Beaucoup de parents pensent aimer inconditionnellement leur enfant, mais en réalité, peu de parents y arrivent. Et c’est normal, car l’amour inconditionnel est sans aucun doute le plus grand défi que nous rencontrons quand nous devenons parents.
L’amour inconditionnel, c’est quoi exactement ?
De nos jours (oui, je parle comme si j’avais 80 ans 😇), on parle énormément d’amour. Que ce soit sur les réseaux, dans les livres, dans les films ou dans les chansons, l’amour est présenté à toutes les sauces, glorifié, vanté, et même défiguré. Le résultat, c’est que lorsqu’on nous parle d’amour inconditionnel, on a l’impression d’entendre la dernière idée à la mode en matière d’éducation, on se dit que l’idée a l’air sympa, mais on ne saisit pas forcément toute la portée de ces deux mots collés ensemble.
Écoutons plutôt le docteur Ross Campbell nous parler d’amour inconditionnel :
« L’amour vrai est inconditionnel et c’est le seul amour dont on peut nourrir un enfant dans une relation véritablement sérieuse. (…) L’amour inconditionnel est l’élément vital du premier fondement de l’art d’être parent. Cela fait 30 ans que je travaille avec les familles et je n’ai jamais, jamais vu une seule exception à ce principe fondamental de l’éducation d’un enfant : il est impossible de discipliner correctement un enfant si notre attitude de base n’en est pas une d’amour inconditionnel. »

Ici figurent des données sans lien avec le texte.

/-! ## WellFormed: one ill-formed term for each check -/

theorem test_wf_ctrl0 : WellFormed (.ctrl0 0 (zeros 1015)) = false := by simp [WellFormed, zeros_length]
theorem test_wf_data_id : WellFormed (.data 0 0 []) = false := by decide
theorem test_wf_data_payload : WellFormed (.data 0 1 (zeros 1015)) = false := by simp [WellFormed, zeros_length]
theorem test_wf_handshake : WellFormed (.handshake 0 0 (zeros 1015)) = false := by simp [WellFormed, zeros_length]
theorem test_wf_handshake_ack : WellFormed (.handshakeAck 0 0 (zeros 1015)) = false := by simp [WellFormed, zeros_length]
theorem test_wf_unknown_kind : WellFormed (.unknown 2 0 0 []) = false := by decide
theorem test_wf_unknown_payload : WellFormed (.unknown 3 0 0 (zeros 1015)) = false := by simp [WellFormed, zeros_length]
theorem test_wf_tx_data_id : WellFormed (.txData 0 0 []) = false := by decide
theorem test_wf_tx_data_payload : WellFormed (.txData 0 1 (zeros 1015)) = false := by simp [WellFormed, zeros_length]
theorem test_wf_tx_bare_ack : WellFormed (.txBareAck 0) = false := by decide
theorem test_wf_xorsum : WellFormed (.xorsum (zeros 65536)) = false := by simp [WellFormed, zeros_length]
theorem test_wf_verify : WellFormed (.verify (zeros 65536)) = false := by simp [WellFormed, zeros_length]
theorem test_wf_encode : WellFormed (.encode 0 0 0 (zeros 65536)) = false := by simp [WellFormed, zeros_length]
theorem test_wf_decode : WellFormed (.decode (zeros 65536)) = false := by simp [WellFormed, zeros_length]
theorem test_wf_rx_push : WellFormed (.rxPush (zeros 65536)) = false := by simp [WellFormed, zeros_length]
theorem test_wf_enq_msg : WellFormed (.enqMsg (zeros 65536)) = false := by simp [WellFormed, zeros_length]
/-- The largest payload is well formed (R86). -/
theorem test_wf_largest : WellFormed (.data 0 1 (zeros 1014)) = true := by simp [WellFormed, zeros_length]

/-! ## Decoding: words written out from R81, R90, R91 and R96 -/

/-- K3: CTRL0. -/
theorem test_decode_ctrl0 : decodeFrame frameK3 = .ok (.ctrl0 1 []) := by decide
/-- K1, V1: DATA. -/
theorem test_decode_data : decodeFrame frameK1 = .ok (.data 0 1 hi) := by decide
/-- K4: HANDSHAKE. -/
theorem test_decode_handshake : decodeFrame frameK4 = .ok (.handshake 0 0 []) := by decide
/-- K5: HANDSHAKE_ACK. -/
theorem test_decode_handshake_ack : decodeFrame frameK5 = .ok (.handshakeAck 0 0 []) := by decide
/-- K9, V13: UNKNOWN. -/
theorem test_decode_unknown : decodeFrame frameK9 = .ok (.unknown 7 0 0 []) := by decide
/-- K12: id 0 with a payload is still CTRL0. -/
theorem test_decode_ctrl0_payload :
    decodeFrame [0x55, 0xAA, 0x00, 0x00, 0x00, 0x00, 0x01, 0x78, 0x79, 0xCC, 0x33] = .ok (.ctrl0 0 [0x78]) := by decide
/-- K6: an emitted DATA frame, and what the peer reads in it. -/
theorem test_encode_tx_data :
    encode (.txData 7 255 [0x41]) = some [0x55, 0xAA, 0x00, 0x07, 0xFF, 0x00, 0x01, 0x41, 0xB8, 0xCC, 0x33] ∧
      decodeFrame [0x55, 0xAA, 0x00, 0x07, 0xFF, 0x00, 0x01, 0x41, 0xB8, 0xCC, 0x33] = .ok (.data 7 255 [0x41]) := by
  decide
/-- K3: an emitted HEARTBEAT. -/
theorem test_encode_tx_heartbeat :
    encode (.txHeartbeat 1) = some frameK3 ∧ decodeFrame frameK3 = .ok (peerForm (.txHeartbeat 1)) := by decide
/-- K3: an emitted BAREACK has the same bytes. -/
theorem test_encode_tx_bare_ack :
    encode (.txBareAck 1) = some frameK3 ∧ decodeFrame frameK3 = .ok (peerForm (.txBareAck 1)) := by decide
/-- K5: an emitted HANDSHAKE_ACK. -/
theorem test_encode_tx_handshake_ack :
    encode .txHandshakeAck = some frameK5 ∧ decodeFrame frameK5 = .ok (peerForm .txHandshakeAck) := by decide
/-- K4: an emitted HANDSHAKE. -/
theorem test_encode_tx_handshake :
    encode .txHandshake = some frameK4 ∧ decodeFrame frameK4 = .ok (peerForm .txHandshake) := by decide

Dr Ross Campbell, Aimer et agir
L’amour inconditionnel, c’est l’amour, tout simplement.
On ne devrait pas avoir à préciser « inconditionnel », mais comme je le disais plus haut, notre vision de l’amour est déformée par le matraquage médiatique qui l’évoque à temps et à contretemps. Or, l’amour, c’est Dieu, et rien d’autre. Dieu est amour (1Jn 4, 16), Il est l’amour, et on ne peut pas aimer sans que ce soit Lui qui aime à travers nous. Pourtant, notre monde a complètement dissocié Dieu de l’amour ; pas étonnant qu’on soit complètement perdus quand il s’agit d’aimer vraiment.
L’amour de Dieu est inconditionnel : Il nous aime sans conditions, que nous L’aimions ou non, que nous soyons bons ou non, que nous soyons aimables ou non. Il respecte notre liberté et nous laisse toujours la possibilité de nous détourner de Lui. Mais quoi qu’il arrive, quoi que nous fassions, Il nous aimera toujours. En réalité, Dieu est incapable de ne pas aimer.
De notre côté, nous sommes blessés par le péché originel et notre manière d’aimer s’en ressent. Amour-fusion, amour-possession, amour-égoïsme, amour-besoin de reconnaissance, amour-manipulation… Notre amour a besoin d’être purifié pour devenir semblable à celui de Dieu. Et l’amour de Dieu est un amour inconditionnel.
« L’amour inconditionnel est un idéal auquel un parent doit constamment tendre. Dieu seul aime véritablement inconditionnellement. Lui seul nous aime encore et toujours alors que nous ne méritons pas d’être aimés… Un parent ne peut arriver à faire cela tout le temps, mais il doit essayer de le faire le plus souvent possible. Plus on s’approchera de cet idéal, meilleur parent on sera. »
Dr Ross Campbell, Aimer et agir
Aimer inconditionnellement mon enfant, même quand…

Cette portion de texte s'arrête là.